# Work to complete
Every line of the entries that holds the word "fbits" is to be copied.

Saved entries:
-- ==== Sys2Proof/Tests/Slice0.lean ====
section
/-! SUPPORT. The model's own tests: ill-formed terms that WellFormed refuses, words written out from the spec's
encodings, one step on a small state with a value of spec/95_test_vectors.md, and a witness for the hypotheses of every
statement that has some. -/

namespace Sys2Proof.Tests

open Sys2Proof Sys2Proof.Machine Sys2Proof.Claims

/-! ## Helpers -/

/-- The reset state with a value in ARG. -/
def argState (v : Word) : State := { State.reset with host := { HostRegs.reset with arg := v } }

/-- The reset state with `rst` = 1. -/
def heldState : State := { State.reset with env := { Env.reset with rst := true } }

/-- The sequencer amid a frame of these ops. -/
def txState (ops : List DriverOp) : State :=
  { State.reset with tx := { TxUnit.reset with st := .emitting, ops := ops } }

/-- A decoder in a state, with words at CAP. -/
def rxState (p : Proto) (d : DecState) (ws : List (BitVec 34)) : State :=
  { State.reset with rx := { RxUnit.reset with proto := p, dec := d }, env := { Env.reset with capIn := ws } }

/-- A framer, with words at EDGE. -/
def gapState (g : GapUnit) (ws : List (BitVec 33)) : State :=
  { State.reset with gap := g, env := { Env.reset with edgeIn := ws } }

/-- A TA unit, with tokens at TRC. -/
def taState (t : TaUnit) (ws : List (BitVec 9)) : State :=
  { State.reset with ta := t, env := { Env.reset with trcIn := ws } }

/-- An analysis of R05D at the reset configuration, its seek over. -/
def analysis : TaUnit := { TaUnit.start .r05d HostRegs.reset with skip := 0#16 }

/-- One field of the state an action leads to. -/
def after {α : Type} (a : Action) (s : State) (f : State → α) : Option α :=
  match act exec a s with
  | .next t => some (f t)
  | .fault _ => none
  | .refused _ => none

/-- One field of the state after a CMD write. -/
def afterCmd {α : Type} (v : Word) (s : State) (f : State → α) : Option α := after (.hostWrite 4 0x00#8 v) s f

/-! ## WellFormed refuses -/

theorem test_wf_nominal_proto : ¬ (Instr.nominal 2#4 0#4).WellFormed := by decide
theorem test_wf_nominal_kind : ¬ (Instr.nominal 0#4 8#4).WellFormed := by decide
theorem test_wf_window_proto : ¬ (Instr.window 15#4 0#4).WellFormed := by decide
theorem test_wf_window_kind : ¬ (Instr.window 1#4 15#4).WellFormed := by decide
theorem test_wf_match_proto : ¬ (Instr.matchSym 2#4 7#4).WellFormed := by decide
theorem test_wf_match_kind : ¬ (Instr.matchSym 0#4 9#4).WellFormed := by decide
theorem test_wf_nearest_proto : ¬ (Instr.nearest 2#4 0#4).WellFormed := by decide
theorem test_wf_symbol_proto : ¬ (Instr.symbol 3#4 0#4).WellFormed := by decide
theorem test_wf_tx_start_proto : ¬ (Instr.txStart 2#4 0#4).WellFormed := by decide
theorem test_wf_rx_start_proto : ¬ (Instr.rxStart 2#4 0#4).WellFormed := by decide
theorem test_wf_gap_start_proto : ¬ (Instr.gapStart 2#4 0#4).WellFormed := by decide
theorem test_wf_delay : ¬ (Instr.drvDelay 0x10000#24).WellFormed := by decide
theorem test_wf_nop_ignores : (Instr.nop 15#4 15#4).WellFormed := by decide

/-! ## Words written out from the encodings (spec/30_encoding.md R102, R106, R110 to R114; spec/95 sections 2, 3) -/

theorem test_decode_nop : decode (.cmd 0b0000000000000000_1111_1111_00000000#32) = .ok (.nop 15#4 15#4) := by decide
theorem test_decode_nominal : decode (.cmd 0b0000000000000000_0101_0000_00000001#32) = .ok (.nominal 0#4 5#4) := by decide
theorem test_decode_window : decode (.cmd 0x00005102#32) = .ok (.window 1#4 5#4) := by decide
theorem test_decode_match : decode (.cmd 0x00005003#32) = .ok (.matchSym 0#4 5#4) := by decide
theorem test_decode_nearest : decode (.cmd 0x00000104#32) = .ok (.nearest 1#4 0#4) := by decide
theorem test_decode_symbol : decode (.cmd 0x00000105#32) = .ok (.symbol 1#4 0#4) := by decide
theorem test_decode_tx_start : decode (.cmd 0x00000110#32) = .ok (.txStart 1#4 0#4) := by decide
theorem test_decode_rx_start : decode (.cmd 0x00000120#32) = .ok (.rxStart 1#4 0#4) := by decide
theorem test_decode_rx_stop : decode (.cmd 0x00000021#32) = .ok (.rxStop 0#4 0#4) := by decide
theorem test_decode_gap_start : decode (.cmd 0x00000130#32) = .ok (.gapStart 1#4 0#4) := by decide
theorem test_decode_gap_stop : decode (.cmd 0x00000031#32) = .ok (.gapStop 0#4 0#4) := by decide
theorem test_decode_gap_ack : decode (.cmd 0x00000032#32) = .ok (.gapAck 0#4 0#4) := by decide
theorem test_decode_ta_start : decode (.cmd 0x00000040#32) = .ok (.taStart 0#4 0#4) := by decide
theorem test_decode_drv_disable : decode (.drv 0x00000000#32) = .ok .drvDisable := by decide
theorem test_decode_drv_enable : decode (.drv 0x40000000#32) = .ok .drvEnable := by decide
theorem test_decode_drv_delay : decode (.drv 0b10000000_000000000010001100101000#32) = .ok (.drvDelay 9000#24) := by decide
theorem test_decode_cap_pulse :
    decode (.cap 0b0_1_00000000000000000010001100101000#34) = .ok (.capPulse .mark 9000#32) := by decide
theorem test_decode_cap_timeout : decode (.cap 0x200000000#34) = .ok (.capTimeout .space 0#32) := by decide
theorem test_decode_edge : decode (.edge 0b1_00000000000000000000001111101000#33) = .ok (.edge .mark 1000#32) := by decide
theorem test_decode_trc_byte : decode (.trc 0b0_00000001#9) = .ok (.trcByte 1#8) := by decide
theorem test_decode_trc_end : decode (.trc 0b1_00000000#9) = .ok (.trcEnd 0#8) := by decide
theorem test_decode_rec_recon :
    decode (.record 0x2000113011300000#64) = .ok (.recRecon .mark 4400#29 4400#16) := by decide
theorem test_decode_rec_anomaly :
    decode (.record 0x6000271014640000#64) = .ok (.recAnomaly .mark 10000#29 5220#16) := by decide
theorem test_decode_rec_end : decode (.record 0x8000000000000000#64) = .ok .recEnd := by decide
theorem test_reject_reserved_first : decode (.cmd 0x00010006#32) = .error (.cmd .reservedBits) := by decide
theorem test_reject_opcode : decode (.cmd 0x00000041#32) = .error (.cmd .badOpcode) := by decide
theorem test_reject_drv : decode (.drv 0x00000001#32) = .error .neverProduced := by decide
theorem test_reject_rec : decode (.record 0x8000000000010000#64) = .error .neverProduced := by decide
theorem test_assemble : assemble "NOMINAL" ["R05D", "StopSpace"] = some 0x00007101#32 := by decide
theorem test_assemble_lead : assemble "MATCH" ["R05D", "LeadMark"] = some 0x00000103#32 := by decide
theorem test_expand : Pseudo.expand (.txR05d 0xB2#8 0x4D#8 0x1F#8) =
    [.hostWrite 4 0x04#8 0x00B24D1F#32, .hostWrite 4 0x00#8 0x00000110#32] := by decide
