-- ==== Sys2Proof/Machine/Kaiser.lean ====
section
/-! DEFINITION. The Kaiser-windowed designer (42_fir_kaiser.md): β, the Bessel series, the window, and the meanings of the
five KAISER commands. -/

namespace Sys2Proof.Machine

/-- `BETA(A)` (R85, 90_conflicts.md C3). -/
def kaiserBeta (e : Env) (a : F32) : F32 :=
  if e.le a (litF 21 1) then fzero
  else if e.lt a (litF 50 1) then
    let d := e.sub a (litF 21 1)
    e.add (e.mul (litF 5842 10000) (e.f.powf d (litF 4 10))) (e.mul (litF 7886 100000) d)
  else e.mul (litF 1102 10000) (e.sub a (litF 87 10))

/-- The passes of the `repeat` loop of R86 from pass k on. The first argument bounds the passes. -/
def i0Loop (e : Env) (x2 : F32) : Nat → Nat → F32 → F32 → F32
  | 0, _, _, s => s
  | passes + 1, k, t, s =>
    let u := e.div x2 (natF k)
    let t' := e.mul t (e.mul u u)
    let s' := e.add s t'
    if e.le (e.mul e.p.i0Eps s') t' then i0Loop e x2 passes (k + 1) t' s' else s'

/-- A pass count no operand exceeds: from pass 2^128 on f32(k) is infinite, so the term is 0 or NaN and the loop ends
(log 16). -/
def i0Passes : Nat := 2 ^ 129

/-- `I0(x)` (R86). -/
def besselI0 (e : Env) (x : F32) : F32 := i0Loop e (e.div x ftwo) i0Passes 1 fone fone

/-- `KW(N, β)[n]` (R87), `i0b` being I0(β). -/
def kaiserTap (e : Env) (taps : Nat) (beta i0b : F32) (n : Nat) : F32 :=
  if taps = 1 then fone
  else
    let mf := natF (taps - 1)
    let x := e.div (e.sub (e.mul ftwo (natF n)) mf) mf
    let r := e.max fzero (e.sub fone (e.mul x x))
    e.div (besselI0 e (e.mul beta (e.sqrt r))) i0b

/-- The window of a command: `KW(N, BETA(KASTOP))[n]`. -/
def kaiserWin (e : Env) (taps : Nat) (kastop : F32) (n : Nat) : F32 :=
  kaiserTap e taps (kaiserBeta e kastop) (besselI0 e (kaiserBeta e kastop)) n

/-- The h of KAISER.LP before COMMIT (R89). -/
def kaiserLpTaps (e : Env) (taps : Nat) (kf kastop : F32) : List F32 :=
  (List.range taps).map fun n => e.mul (idealTap e taps kf n) (kaiserWin e taps kastop n)

/-- The h of KAISER.BP before COMMIT (R91): a lowpass prototype of cutoff KDF shifted to KF. -/
def kaiserBpTaps (e : Env) (taps : Nat) (kf kdf kastop : F32) : List F32 :=
  (List.range taps).map fun n =>
    let p := e.mul (idealTap e taps kdf n) (kaiserWin e taps kastop n)
    e.mul p (e.mul ftwo (e.f.cosf (e.mul (e.mul (twoPi e) kf) (tapOffset e taps n))))

/-- The h of KAISER.HILBERT before COMMIT (R93). -/
def hilbertTaps (e : Env) (taps : Nat) (kastop : F32) : List F32 :=
  let c := (taps - 1) / 2
  (List.range taps).map fun n =>
    if n = c then fone
    else if n % 2 = 0 then fzero
    else e.mul (e.div ftwo (e.mul pi32 (intF ((n : Int) - (c : Int))))) (kaiserWin e taps kastop n)

/-- KAISER.LP (R89). -/
def execKaiserLp (n : Nat) (s : State) : Host.Outcome State Fault Refusal :=
  .next (s.design (checkKaiserLp s.env s.snap.args n) (kaiserLpTaps s.env n s.snap.args.kf s.snap.args.kastop) n)

/-- KAISER.HP (R90). -/
def execKaiserHp (n : Nat) (s : State) : Host.Outcome State Fault Refusal :=
  .next (s.design (checkKaiserHp s.env s.snap.args n)
    (invert s.env (kaiserLpTaps s.env n s.snap.args.kf s.snap.args.kastop)) n)

/-- KAISER.BP (R91). -/
def execKaiserBp (n : Nat) (s : State) : Host.Outcome State Fault Refusal :=
  .next (s.design (checkKaiserBp s.env s.snap.args n)
    (kaiserBpTaps s.env n s.snap.args.kf s.snap.args.kdf s.snap.args.kastop) n)

/-- KAISER.BS (R92). -/
def execKaiserBs (n : Nat) (s : State) : Host.Outcome State Fault Refusal :=
  .next (s.design (checkKaiserBs s.env s.snap.args n)
    (invert s.env (kaiserBpTaps s.env n s.snap.args.kf s.snap.args.kdf s.snap.args.kastop)) n)

/-- KAISER.HILBERT (R93). -/
def execKaiserHilbert (n : Nat) (s : State) : Host.Outcome State Fault Refusal :=
  .next (s.design (checkHilbert s.env s.snap.args n) (hilbertTaps s.env n s.snap.args.kastop) n)

end Sys2Proof.Machine
end

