-- ==== Sys2Proof/Machine/Core.lean ====
section
/-! DEFINITION. The machine as the host sees it. -/

def Sys2Proof.core : Host.Core :=
  { State := Sys2Proof.Machine.State
    Fault := Sys2Proof.Machine.Fault
    Refusal := Sys2Proof.Machine.Refusal
    step := Sys2Proof.Machine.step
    reset := Sys2Proof.Machine.State.reset }
end

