/-- R121, R110, R117, R19: an all-zero block through a freshly initialized spectral mode, KIM or MMSE, completes: no division by
zero arises, the output is zero, and the frame is counted. -/
def Obligations.SpectralZeroFrame : Prop :=
  ∀ s : State, LegalMachine s → TuningLegal s → s.notchEn = false →
    ((s.mode = .kim ∧ s.kim = kimInit s.cfg) ∨ (s.mode = .mmse ∧ s.mmse = mmseInit s.cfg)) →
    (∀ i, i < s.cfg.blk → Memory.readWord s.mem (sampLBase + 4 * i) = some fzero
      ∧ Memory.readWord s.mem (sampRBase + 4 * i) = some fzero) →
    ∃ t, exec .process s = .next t ∧ t.err = .ok
      ∧ (s.mode = .kim → t.kim.fe.cnt = 1) ∧ (s.mode = .mmse → t.mmse.fe.cnt = 1)
      ∧ ∀ i, i < s.cfg.blk → Memory.readWord t.mem (sampLBase + 4 * i) = some fzero
        ∧ Memory.readWord t.mem (sampRBase + 4 * i) = some fzero

/-! ### Reset and invariants -/

/-- R149, R75, R88, R83, R84: the state after reset. The registers hold the table's values, the coefficients read zero, every sample
slot is unwritten, and the core is idle. (Engine state is unspecified there, so nothing is said of it.) A gain command accepted
then fails RANGE, and a design command UNSET or RANGE, but for KAISER.HILBERT with a legal N: it ends OK, the model's choice of
R88 and R93 over R149's sentence (log 30). -/
def Obligations.ResetState : Prop :=
  ∀ p : Params, p.wf = true →
    let s := State.resetOf p
    s.busy = false ∧ s.drop = false ∧ s.err = .ok ∧ s.mode = .bypass ∧ s.notchEn = false
      ∧ s.statusWord = 0x00000000 ∧ s.gain = 0x00000000 ∧ s.hLen = 0
      ∧ (∀ r : ArgReg, s.args.get r = 0x00000000)
      ∧ s.tune = p.rst ∧ legalTune p s.tune = true
      ∧ (∀ n, n < p.nmax → Memory.readWord s.mem (hcoefBase + 4 * n) = some 0x00000000
          ∧ Memory.readWord s.mem (qcoefBase + 4 * n) = some 0x00000000)
      ∧ (∀ i, i < p.blk → Memory.readWord s.mem (sampLBase + 4 * i) = none
          ∧ Memory.readWord s.mem (sampRBase + 4 * i) = none)
      ∧ step s = .next s
      ∧ (∀ (i : Instr) (w : Word), DesignCommand i → (∀ n, i ≠ .kaiserHilbert n) →
          ∃ c, (c = .unset ∨ c = .range) ∧ exec i (s.accept w) = .next { s.accept w with err := c, busy := false })
      ∧ (∀ w : Word, exec .gainQuery (s.accept w) = .next { s.accept w with err := .range, busy := false }
          ∧ exec .gainScale (s.accept w) = .next { s.accept w with err := .range, busy := false })
      ∧ ∀ (n : Nat) (w : Word), n ≤ p.nmax → n % 4 = 1 →
          ∃ t, exec (.kaiserHilbert n) (s.accept w) = .next t ∧ t.err = .ok ∧ t.hLen = BitVec.ofNat 32 n

/-- Every step, of the core, of the host or of reset, keeps the window's canonical form and the parameters. Both are the model's
choices: the canonical form is how it holds the buffers (log 13), the constant parameter record how it holds the fixed
constants of R7 and R8 (log 1). -/
def Obligations.StepKeepsCanonicalMemory : Prop :=
  ∀ s t : State, Memory.wf s.mem = true → step s = .next t → Memory.wf t.mem = true ∧ t.cfg = s.cfg

/-- R32, R33, R54: with legal parameters every step keeps the tuning registers and the snapshot's copies of them legal. -/
def Obligations.StepKeepsTuningLegal : Prop :=
  ∀ s t : State, s.cfg.wf = true → TuningLegal s → step s = .next t → TuningLegal t

/-- R156, R77, R35, R30: every step keeps the design consistent: at most NMAX taps, +0.0 past them, QCOEF the quantized HCOEF. -/
def Obligations.StepKeepsDesignConsistent : Prop :=
  ∀ s t : State, LegalMachine s → DesignConsistent s → step s = .next t → DesignConsistent t

/-- R38, R39, R40, R41, R42: every step keeps the shape of every engine's state: the lengths of its arrays, its cursors and
indices in range, its latched tap counts and delays legal. -/
def Obligations.StepKeepsEngineShapes : Prop :=
  ∀ s t : State, s.cfg.wf = true → TuningLegal s → EngineShapes s → step s = .next t → EngineShapes t

/-- R149: the reset state meets every invariant above, for the parameter set of the machine's own reset (log 1) too. The engines'
shapes at reset are the model's choice (log 7), and so are the snapshot's copies of the tuning registers, RST_* (log 12). -/
def Obligations.ResetMeetsTheInvariants : Prop :=
  Params.vectors.wf = true ∧ State.reset = State.resetOf Params.vectors
    ∧ ∀ p : Params, p.wf = true →
        LegalMachine (State.resetOf p) ∧ TuningLegal (State.resetOf p) ∧ DesignConsistent (State.resetOf p)
          ∧ EngineShapes (State.resetOf p)

/-! ### Arithmetic (00_scope.md) -/

/-- R17, R13: without FTZ, the result of `+f`, `-f`, `*f`, `/f` or `sqrtf` on finite operands, where finite, is a finite value no
other finite value is closer to, and where another is as close the result's encoding is even. In units of 2^-149 the exact
results are `units a + units b`, `units a - units b`, `units a · units b / 2^149`, `units a · 2^149 / units b` and the root of
`units a · 2^149`. With FTZ, an operation is the one without it on flushed operands, its result flushed, and a comparison is that
of the flushed operands; how far FTZ reaches is the model's reading (log 6). -/
def Obligations.ArithmeticRoundsToNearestEven : Prop :=
  (∀ (e : Env) (a b c : F32), e.p.ftz = false → isFinite a = true → isFinite b = true → isFinite c = true →
    (isFinite (e.add a b) = true →
        let r := e.add a b
        |units a + units b - units r| ≤ |units a + units b - units c|
          ∧ (|units a + units b - units r| = |units a + units b - units c| → units c ≠ units r → fbits r % 2 = 0))
      ∧ (isFinite (e.sub a b) = true →
          let r := e.sub a b
          |units a - units b - units r| ≤ |units a - units b - units c|
            ∧ (|units a - units b - units r| = |units a - units b - units c| → units c ≠ units r → fbits r % 2 = 0))
      ∧ (isFinite (e.mul a b) = true →
          let r := e.mul a b
          |units a * units b - units r * 2 ^ 149| ≤ |units a * units b - units c * 2 ^ 149|
            ∧ (|units a * units b - units r * 2 ^ 149| = |units a * units b - units c * 2 ^ 149| →
                units c ≠ units r → fbits r % 2 = 0))
      ∧ (isFinite (e.div a b) = true → isZero b = false →
          let r := e.div a b
          |units a * 2 ^ 149 - units r * units b| ≤ |units a * 2 ^ 149 - units c * units b|
            ∧ (|units a * 2 ^ 149 - units r * units b| = |units a * 2 ^ 149 - units c * units b| →
                units c ≠ units r → fbits r % 2 = 0))
      ∧ (isFinite (e.sqrt a) = true →
          let r := e.sqrt a
          let root := Real.sqrt ((units a : ℝ) * 2 ^ 149)
          |root - (units r : ℝ)| ≤ |root - (units c : ℝ)|
            ∧ (|root - (units r : ℝ)| = |root - (units c : ℝ)| → units c ≠ units r → fbits r % 2 = 0)))
    ∧ ∀ (e : Env) (a b : F32), e.p.ftz = true →
      let e' : Env := { p := { e.p with ftz := false }, f := e.f }
      let q := operandF true
      e.add a b = q (e'.add (q a) (q b)) ∧ e.sub a b = q (e'.sub (q a) (q b)) ∧ e.mul a b = q (e'.mul (q a) (q b))
        ∧ e.div a b = q (e'.div (q a) (q b)) ∧ e.sqrt a = q (e'.sqrt (q a))
        ∧ e.lt a b = e'.lt (q a) (q b) ∧ e.le a b = e'.le (q a) (q b)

# Answer area
          ∧ (|units a + units b - units r| = |units a + units b - units c| → units c ≠ units r → fbits r % 2 = 0))
            ∧ (|units a - units b - units r| = |units a - units b - units c| → units c ≠ units r → fbits r % 2 = 0))
                units c ≠ units r → fbits r % 2 = 0))
                units c ≠ units r → fbits r % 2 = 0))
            ∧ (|root - (units r : ℝ)| = |root - (units c : ℝ)| → units c ≠ units r → fbits r % 2 = 0)))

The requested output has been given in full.